Dataset content ▸
-- ==== Sys2Proof/Laws/State.lean ====
section
/-! SUPPORT. What the updates of the state leave: each field after setCol, setThread, setPart and updFn; a column, a thread, a
partition and a function read after they are written; registers read after they are written; poison after it is set and cleared; and, for each shared operation
over them, what it can do. -/

set_option Elab.async false

namespace Sys2Proof.Machine

/-! ### Tables -/

theorem tget_tset {α : Type} (t : Tbl α) (n m : Nat) (v d : α) : tget (tset t n v) m d = if m = n then v else tget t m d := by
  split
  · next h => rw [h]; exact tget_tset_same _ _ _ _
  · next h => exact tget_tset_ne _ _ _ h

theorem tmem_tset {α : Type} (t : Tbl α) (n m : Nat) (v : α) : tmem (tset t n v) m = (m == n || tmem t m) := by
  by_cases hm : m = n
  · subst hm; simp [tmem_tset_same]
  · have hn : (n == m) = false := by simpa using Ne.symm hm
    have hm' : (m == n) = false := by simpa using hm
    induction t with
    | nil => simp [tset, tmem, hn, hm']
    | cons e r ih =>
      obtain ⟨k, w⟩ := e
      simp only [tmem, hm', Bool.false_or] at ih
      simp only [tset, tmem, hm', Bool.false_or]
      split
      · next h => subst h; simp [hn]
      · split
        · simp [hn]
        · simp [ih]

/-- Of two writes of one entry the later remains. -/
theorem tset_tset {α : Type} (t : Tbl α) (n : Nat) (v w : α) : tset (tset t n v) n w = tset t n w := by
  induction t with
  | nil => simp [tset]
  | cons e r ih =>
    obtain ⟨k, x⟩ := e
    by_cases h : k = n
    · simp [tset, h]
    · by_cases g : n < k
      · simp [tset, h, g]
      · simp [tset, h, g, ih]

/-! ### Updates in terms of setCol and setThread -/

@[simp] theorem updCol_eq (s : State) (ca : Nat) (f : Column → Column) : s.updCol ca f = s.setCol ca (f (s.col ca)) := rfl
@[simp] theorem updHere_eq (s : State) (f : Column → Column) : s.updHere f = s.setCol s.cur.ca (f (s.col s.cur.ca)) := rfl
@[simp] theorem here_eq (s : State) : s.here = s.col s.cur.ca := rfl
@[simp] theorem updThread_eq (s : State) (t : ThreadRef) (f : Thread → Thread) :
    s.updThread t f = s.setThread t (f (s.thread t)) := rfl
@[simp] theorem upd_eq (s : State) (f : Thread → Thread) : s.upd f = s.setThread s.cur (f s.th) := rfl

The problem ▸
Reproduce the listing above line for line, exactly.

Output of the task ▸
-- ==== Sys2Proof/Laws/State.lean ====
section
/-! SUPPORT. What the updates of the state leave: each field after setCol, setThread, setPart and updFn; a column, a thread, a
partition and a function read after they are written; registers read after they are written; poison after it is set and cleared; and, for each shared operation
over them, what it can do. -/

set_option Elab.async false

namespace Sys2Proof.Machine

/-! ### Tables -/

theorem tget_tset {α : Type} (t : Tbl α) (n m : Nat) (v d : α) : tget (tset t n v) m d = if m = n then v else tget t m d := by
  split
  · next h => rw [h]; exact tget_tset_same _ _ _ _
  · next h => exact tget_tset_ne _ _ _ h

theorem tmem_tset {α : Type} (t : Tbl α) (n m : Nat) (v : α) : tmem (tset t n v) m = (m == n || tmem t m) := by
  by_cases hm : m = n
  · subst hm; simp [tmem_tset_same]
  · have hn : (n == m) = false := by simpa using Ne.symm hm
    have hm' : (m == n) = false := by simpa using hm
    induction t with
    | nil => simp [tset, tmem, hn, hm']
    | cons e r ih =>
      obtain ⟨k, w⟩ := e
      simp only [tmem, hm', Bool.false_or] at ih
      simp only [tset, tmem, hm', Bool.false_or]
      split
      · next h => subst h; simp [hn]
      · split
        · simp [hn]
        · simp [ih]

/-- Of two writes of one entry the later remains. -/
theorem tset_tset {α : Type} (t : Tbl α) (n : Nat) (v w : α) : tset (tset t n v) n w = tset t n w := by
  induction t with
  | nil => simp [tset]
  | cons e r ih =>
    obtain ⟨k, x⟩ := e
    by_cases h : k = n
    · simp [tset, h]
    · by_cases g : n < k
      · simp [tset, h, g]
      · simp [tset, h, g, ih]

/-! ### Updates in terms of setCol and setThread -/

@[simp] theorem updCol_eq (s : State) (ca : Nat) (f : Column → Column) : s.updCol ca f = s.setCol ca (f (s.col ca)) := rfl
@[simp] theorem updHere_eq (s : State) (f : Column → Column) : s.updHere f = s.setCol s.cur.ca (f (s.col s.cur.ca)) := rfl
@[simp] theorem here_eq (s : State) : s.here = s.col s.cur.ca := rfl
@[simp] theorem updThread_eq (s : State) (t : ThreadRef) (f : Thread → Thread) :
    s.updThread t f = s.setThread t (f (s.thread t)) := rfl
@[simp] theorem upd_eq (s : State) (f : Thread → Thread) : s.upd f = s.setThread s.cur (f s.th) := rfl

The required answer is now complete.